Tuesday, August 22, 2006

green poo and baby goo

(or, “oh shit I’m a mommy blogger”)

It’s been too long since I’ve had annoying medical staff to blog about.

We took Miss M & B-Boy to the pediatric clinic yesterday because B has a snuffly nose and M has green poo and weird eye gunk. None of which were of particular concern, but we’re crazy nervous first time parents, or something. (Actually, I called the triage nurse who concurred that we were already doing everything we were supposed to be doing, but that we might as well come in to be sure it wasn’t something more. The triage nurse was not the annoying medical staff - she was very nice and reassuring and exactly what you’d want her to be, especially if we’d been more frantic about whatever we were calling about.)

Our pediatrician, whom we love so far - let’s call her Dr. Sweetie - didn’t have any more slots last night or this morning, so we got an appointment with another doctor in the group for last night. Now, I love that we can do that, but I won’t be taking my kids to see this doc again, ever, if I can help it. We’ll call him Dr. Dismissive. Dr.D said about what I’d expected (it’s normal, nothing else to be done, chill out) except without any of the reassuring features that should have been included. He looked in B’s ears, but not his nose. He listened to my description of M’s eyes, but didn’t even look at them. Even though she was lying right there on the exam table.

Of course, I’m glad to hear confirmation that everything is okay, though I wish more could be done to help my snuffly boy breathe better at night (we’ve tried bringing him into the bathroom during showers to breathe the steam, and saline drops and the suction bulb thingy, which he hates, and keeping him upright as much as possible, and putting him to sleep on a slight incline - any other ideas?). But some doctors just seem like they’re in the wrong specialty. I mean, this guy didn’t have any of the features I’d expect in a pediatrician - like, for example, an interest in children.

(This reminds me of the ob/gyn resident I kept encountering in the hospital who had no bedside manner, compassion, or interest in women or children’s health - she’d probably make a good surgeon, just not if she has to talk to the patients before or after. But whatever.)

More to come.


  1. Huh sounds like the doc we saw. Only other thing I can think of is Vicks vapo rub.

  2. If you feel comfortable doing so, you could let your baby boy sleep in his carseat so that he will be setting up somewhat.
    What a crappy DR!

  3. Wait just a minute, here: showers? You have twins AND showers?

    Bad pediatricians are something we have not yet encountered. You showed commendable restraint in not smacking him.

    Hoping your little lovebug works out the snuffles soon. It makes that normal crazy baby breathing that much more nerve-wracking. With Olivia, the only thing that worked was (ick, but not really ick when she's yours) basically picking her nose with my pinkie finger in combination with a Q-Tip to get all the gunk out. The bulb syringe didn't cut the mustard for us.
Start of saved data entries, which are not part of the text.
-- ==== Sys2Proof/Syntax.lean ====
section
/-!
DEFINITION. The Krester's operations as data: the operand, modifier and head fields of an instruction word (R51 to R75)
and `Instr`, one constructor per row of spec/opcode_table.json. Rows that are instruction words carry the word's
decoded fields; rows that are events of another agent carry the names of what the event acts on, or what the outside
world sends.
-/
namespace Sys2Proof

/-- Type codes (R68). -/
inductive Ty where
  | i32 | i8 | i16 | i64 | i4 | n32 | n8 | n16 | n64 | n4
  | f32 | f64 | f16 | bf16 | e4m3 | e5m2 | e3m2 | e2m3 | e2m1
  | mxe4m3 | mxe5m2 | mxe3m2 | mxe2m3 | mxe2m1 | mxi8 | lum2 | lum4 | lum7
  deriving DecidableEq, Repr

/-- Rounding codes (R69, R91). -/
inductive Rnd where
  | rne | rtz | rdn | rup | rna | rfmt
  deriving DecidableEq, Repr

/-- Scope codes (R69, R196). -/
inductive Scope where
  | beam | team | cluster | dev | sys
  deriving DecidableEq, Repr

/-- Ordering codes (R69). -/
inductive Ordr where
  | rlx | acq | rel | ar
  deriving DecidableEq, Repr

/-- Special registers, in the order of R54. -/
inductive Spr where
  | tid | lane | beam | team | core | cyc | ext0 | ext1 | ext2 | emask | ekind | tcause | tpc | taddr | part | fmt
  deriving DecidableEq, Repr

/-- Operand fields (R54). Reserved field values have no constructor. -/
inductive Opnd where
  | v (n : BitVec 8)
  | c (n : BitVec 6)
  | m (n : BitVec 4)
  | p (n : BitVec 3)
  | q (n : BitVec 3)
  | spr (r : Spr)
  | imm
  | none
  deriving DecidableEq, Repr

/-- Next-address selectors (R59). -/
inductive Nas where
  | seq | jmp | jix | call | ret | exit
  deriving DecidableEq, Repr

/-- The fields that every instruction word carries (R51). -/
structure Head where
  nas   : Nas
  gneg  : Bool
  gidx  : BitVec 3
  uni   : Bool
  wa    : Bool
  wb    : Bool
  wc    : Bool
  reuse : Bool
  yld   : Bool
  d     : Opnd
  a     : Opnd
  b     : Opnd
  c     : Opnd
  imm   : BitVec 20
  deriving DecidableEq, Repr

/-- Layout A (R70). -/
structure ModA where
  ty  : Ty
  rnd : Rnd
  sat : Bool
  sub : BitVec 3
  deriving DecidableEq, Repr

/-- Layout B, with the rounding code of the function bits (R71). -/
structure ModB where
  dty : Ty
  sty : Ty
  rnd : Rnd
  sat : Bool
  deriving DecidableEq, Repr

/-- Layout M of the scratchpad loads and stores (R72). COUNT is kept as written. -/
structure ModM where
  ty    : Ty
  count : BitVec 2
  ord   : Ordr
  scope : Scope
  deriving DecidableEq, Repr

/-- Layout M of `lda` and `str` (R72, R219). -/
structure ModG where
  ty      : Ty
  promote : Bool
  ord     : Ordr
  scope   : Scope
  deriving DecidableEq, Repr

/-- The operations of the atomics (R72, R215). -/
inductive AtomOp where
  | add | min | max | and | or | xor | swap | cswap | fmin | fmax
  deriving DecidableEq, Repr

/-- Layout MA, with the ordering code of the function bits (R72). -/
structure ModMA where
  ty    : Ty
  op    : AtomOp
  scope : Scope
  ord   : Ordr
  deriving DecidableEq, Repr

/-- Layout X (R73): SIZE or DIMS as written, and DIR (true: out of the scratchpad). -/
structure ModX where
  size : BitVec 2
  out  : Bool
  deriving DecidableEq, Repr

/-- Layout S of `fence` (R74, R229). ORDER 00 and 11 are the full fence. -/
structure ModF where
  ord   : Ordr
  scope : Scope
  deriving DecidableEq, Repr

/-- The combines of `solicit` (R74, R313). -/
inductive Comb where
  | addI64 | addF32 | maxF32 | minF32 | or | count | first
  deriving DecidableEq, Repr

/-- A port of the package: Ultra Ethernet 0 to 7 or CXL 0 to 15 (R15). -/
structure Port where
  cxl   : Bool
  index : Nat
  deriving DecidableEq, Repr

/-- A management request as it arrived: the association that carried it, its 64-byte header and its payload (R355). -/
structure MReq where
  assoc  : Nat
  header : BitVec 512
  body   : List Byte
  deriving DecidableEq, Repr

/-- What an association packet that is not a management request asks for (R347, R354). -/
inductive Remote where
  /-- Bytes written at virtual addresses through leaves with HOST, row by row (R347, R390). -/
  | rows (rows : List (Nat × List Byte))
  /-- Bytes read at a virtual address. -/
  | read (va len : Nat)
  /-- An atomic operation of another device on a 4-byte or 8-byte word, with its data and compare value (R216, R218). -/
  | atomic (op : AtomOp) (ty : Ty) (va : Nat) (val cmp : BitVec 64)
  /-- Bytes written at an offset of the virtual device's anchor, which is not translated (R347). -/
  | anchor (off : Nat) (bytes : List Byte)
  deriving DecidableEq, Repr

/-- The payload of an association packet (R354, R355). -/
inductive Payload where
  | mgmt (header : BitVec 512) (body : List Byte)
  | remote (r : Remote)
  deriving DecidableEq, Repr

/-- An association packet as a port receives it (R354): whether its tag verifies is what the AES-GCM check of the
received bytes says. -/
structure Packet where
  assoc   : Nat
  number  : Nat
  tagOk   : Bool
  port    : Nat
  payload : Payload
  deriving DecidableEq, Repr
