-- ==== Sys2Proof/Machine/Checks.lean ====
section
/-!
DEFINITION. The checks on the decoded fields of a word, each with the reason that R79 gives its breach (R55, R110, R174, R373).
Reasons 0x01 and 0x02, reserved field values and bit [72] cannot be written in an `Instr`; the decoder rejects them. Reasons 0x06 and
0x09 depend on the kernel's declarations and on the beam's mode, which `Limits` carries.
-/
namespace Sys2Proof

/-- What the checks of reasons 0x06 and 0x09 read of the issuing beam (R55, R373). -/
structure Limits where
  vregs   : Nat
  cregs   : Nat
  mcount  : Nat
  handler : Bool
  resume  : Bool
  deriving DecidableEq, Repr

/-- The limits under which no register is beyond its count and every mode is met. -/
def Limits.free : Limits := { vregs := 256 + 32, cregs := 64 + 8, mcount := 16, handler := true, resume := true }

/-- Is the operand a v, c or m register (R67)? -/
def Opnd.isReg : Opnd → Bool
  | .v _ | .c _ | .m _ => true
  | _ => false

/-- Reason 0x05: every operand of a class its position permits; the index of a jix in C (R61). -/
def operandsOk (e : Entry) (h : Head) : Bool :=
  e.d.admits h.d && e.a.admits h.a && e.b.admits h.b &&
    (if h.nas == .jix && !e.cpos then
       (match h.c with
        | .v _ => !h.uni
        | .c _ => h.uni
        | _ => false)
     else e.c.admits h.c)

/-- Are `n` registers from `k` below the count, or trap registers of the handler (R369, R382)? -/
def cregsOk (lim : Limits) (k n : Nat) : Bool :=
  decide (k + n ≤ lim.cregs) ||
    (List.range n).all (fun i => decide (k + i < lim.cregs) || (lim.handler && decide (48 ≤ k + i) && decide (k + i < 64)))

/-- Reason 0x06 for one position: the register it names, and every other that it takes, lies below its declared count (R55). -/
def countOk (lim : Limits) (s : Pos) : Opnd → Bool
  | .v n => decide (n.toNat + max 1 s.span ≤ lim.vregs)
  | .c n => cregsOk lim n.toNat (max 1 s.span)
  | .m n => decide (n.toNat < lim.mcount)
  | _ => true

/-- Reason 0x06 for a word. -/
def countsOk (lim : Limits) (e : Entry) (h : Head) : Bool :=
  countOk lim e.d h.d && countOk lim e.a h.a && countOk lim e.b h.b && countOk lim e.c h.c

/-- How many operand fields hold 0x3FE (R55). -/
def Head.imms (h : Head) : Nat :=
  ([h.d, h.a, h.b, h.c].filter (· == Opnd.imm)).length

/-- Reason 0x07: the uses of IMM (R56, R60, R61, R79, R121, R133, R257, R272). Two fields that hold 0x3FE are a breach of this list, and
not of reason 0x05 (log entry 132). -/
def immOk (op : Op) (e : Entry) (h : Head) : Bool :=
  decide (h.imms ≤ 1) &&
  (h.imms == 0 || !(h.nas == .jmp || h.nas == .call || h.nas == .jix)) &&
  !(h.nas == .jix && e.cpos) &&
  (match op with
   | .movh => decide (h.imm.toNat < 2 ^ 12)
   | .lpad => decide (h.imm.toNat < 2 ^ 10)
   | .topk =>
     decide (1 ≤ topkL h.imm) && decide (topkL h.imm ≤ 16) && decide (1 ≤ topkK h.imm) && decide (topkK h.imm ≤ 8)
       && decide (topkK h.imm ≤ topkL h.imm) && decide (h.imm.toNat = topkL h.imm + 256 * topkK h.imm)
   | _ => true) &&
  (match h.nas with
   | .jix => decide (h.imm.toNat < 2 ^ 10)
   | .jmp | .call => true
   | _ => h.imms != 0 || h.imm == 0)

/-- Reason 0x08: the hint rules of R65 and R67. -/
def hintsOk (h : Head) : Bool :=
  (h.wa || h.a.isReg) && (h.wb || h.b.isReg) && (h.wc || h.c.isReg) && (!h.reuse || h.b.isReg)

/-- Reason 0x09: the handler-only uses (R373). -/
def modeOk (lim : Limits) (op : Op) (h : Head) : Bool :=
  match op with
  | .rte | .ctxsv => lim.handler
  | .ctxld => lim.handler && lim.resume
  | .swrite => !(h.d == .spr .tpc || h.d == .spr .tcause) || lim.handler
  | _ => true

/-! ### FMT values (R140, R174) -/

/-- The type of a type code; codes 0x1C to 0x1F are reserved (R68). -/
def Ty.ofCode : Nat → Option Ty
  | 0x00 => some .i32 | 0x01 => some .i8 | 0x02 => some .i16 | 0x03 => some .i64 | 0x04 => some .i4
  | 0x05 => some .n32 | 0x06 => some .n8 | 0x07 => some .n16 | 0x08 => some .n64 | 0x09 => some .n4
  | 0x0A => some .f32 | 0x0B => some .f64 | 0x0C => some .f16 | 0x0D => some .bf16 | 0x0E => some .e4m3
  | 0x0F => some .e5m2 | 0x10 => some .e3m2 | 0x11 => some .e2m3 | 0x12 => some .e2m1 | 0x13 => some .mxe4m3
  | 0x14 => some .mxe5m2 | 0x15 => some .mxe3m2 | 0x16 => some .mxe2m3 | 0x17 => some .mxe2m1 | 0x18 => some .mxi8
  | 0x19 => some .lum2 | 0x1A => some .lum4 | 0x1B => some .lum7
  | _ => none

/-- The narrow float inputs. -/
def isNarrow : Ty → Bool
  | .f16 | .bf16 | .e4m3 | .e5m2 | .e3m2 | .e2m3 | .e2m1 | .mxe4m3 | .mxe5m2 | .mxe3m2 | .mxe2m3 | .mxe2m1 | .mxi8
  | .lum2 | .lum4 | .lum7 => true
  | _ => false

/-- The integer inputs. -/
def isMatInt : Ty → Bool
  | .i8 | .n8 | .i4 => true
  | _ => false

/-- The legal combinations of R140. -/
def comboOk (a b c : Ty) : Bool :=
  (isNarrow a && isNarrow b && (c == .f32 || c == .f16 || c == .bf16)) || (isMatInt a && isMatInt b && c == .i32) ||
    (a == .f32 && b == .f32 && c == .f32) || (a == .f64 && b == .f64 && c == .f64)

/-- A legal FMT value: formats that go together, a rounding mode, and zeros in the res0 bits. -/
def fmtOk (v : Word) : Bool :=
  match Ty.ofCode (v.toNat / 2 ^ 27), Ty.ofCode (v.toNat / 2 ^ 22 % 32), Ty.ofCode (v.toNat / 2 ^ 17 % 32) with
  | some a, some b, some c => comboOk a b c && decide (v.toNat / 2 ^ 14 % 8 < 5) && v.toNat % 2 ^ 9 == 0
  | _, _, _ => false

/-- Reason 0x04 for an immediate of `fmt`: a value that R140 forbids (R174). A register's value is known at issue only. -/
def Op.valueOk (op : Op) (imm : Option (BitVec 20)) : Bool :=
  match op, imm with
  | .fmt, some x => fmtOk (BitVec.ofNat 32 (x.toNat * 4096))
  | _, _ => true

/-- The lowest reason of R79 that a word's decoded fields breach, or none. -/
def entryReason (lim : Limits) (op : Op) (h : Head) (ms : Mods) : Option (BitVec 8) :=
  let e := op.entry h ms
  if !op.forms.admits h.uni then some 3
  else if !op.modsOk h.uni ms || !op.valueOk (if h.a == .imm then some h.imm else none) then some 4
  else if !operandsOk e h then some 5
  else if !countsOk lim e h then some 6
  else if !immOk op e h then some 7
  else if !hintsOk h then some 8
  else if !modeOk lim op h then some 9
  else none

/-- The lowest reason of R79 that an instruction breaches under given limits; events breach none. -/
def Instr.reason (lim : Limits) (i : Instr) : Option (BitVec 8) :=
  match i.view with
  | some (op, h, ms) => entryReason lim op h ms
  | none => none

end Sys2Proof
end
  4. De-lurking to say that if you are nursing, sometime the green poo can be from something you ate or from medicie you have given to Miss M. Or it can also happen if Miss M is nursing and only getting the foremilk (it is much lighter in color) instead of getting enough hindmilk (the stuff that looks like cream). This has happened to my kids because I have an over abundance of milk and they have filled up on the foremilk so I would have to have them feed on the same side more than once (I have not had twins though). If the green poo continues and is "Frothy" you might want to call a lactation consultant or La Leche League leader. But try not to worry too much because it is really not dangerous, just something most people don't know about so I thought that I would mention it--(my ped did not seem to think that it was the case, but the change in nursing habits was the only thing that made it go away. Good luck. Sarah

  5. I hate doctors like that. I hope you never have to see him again.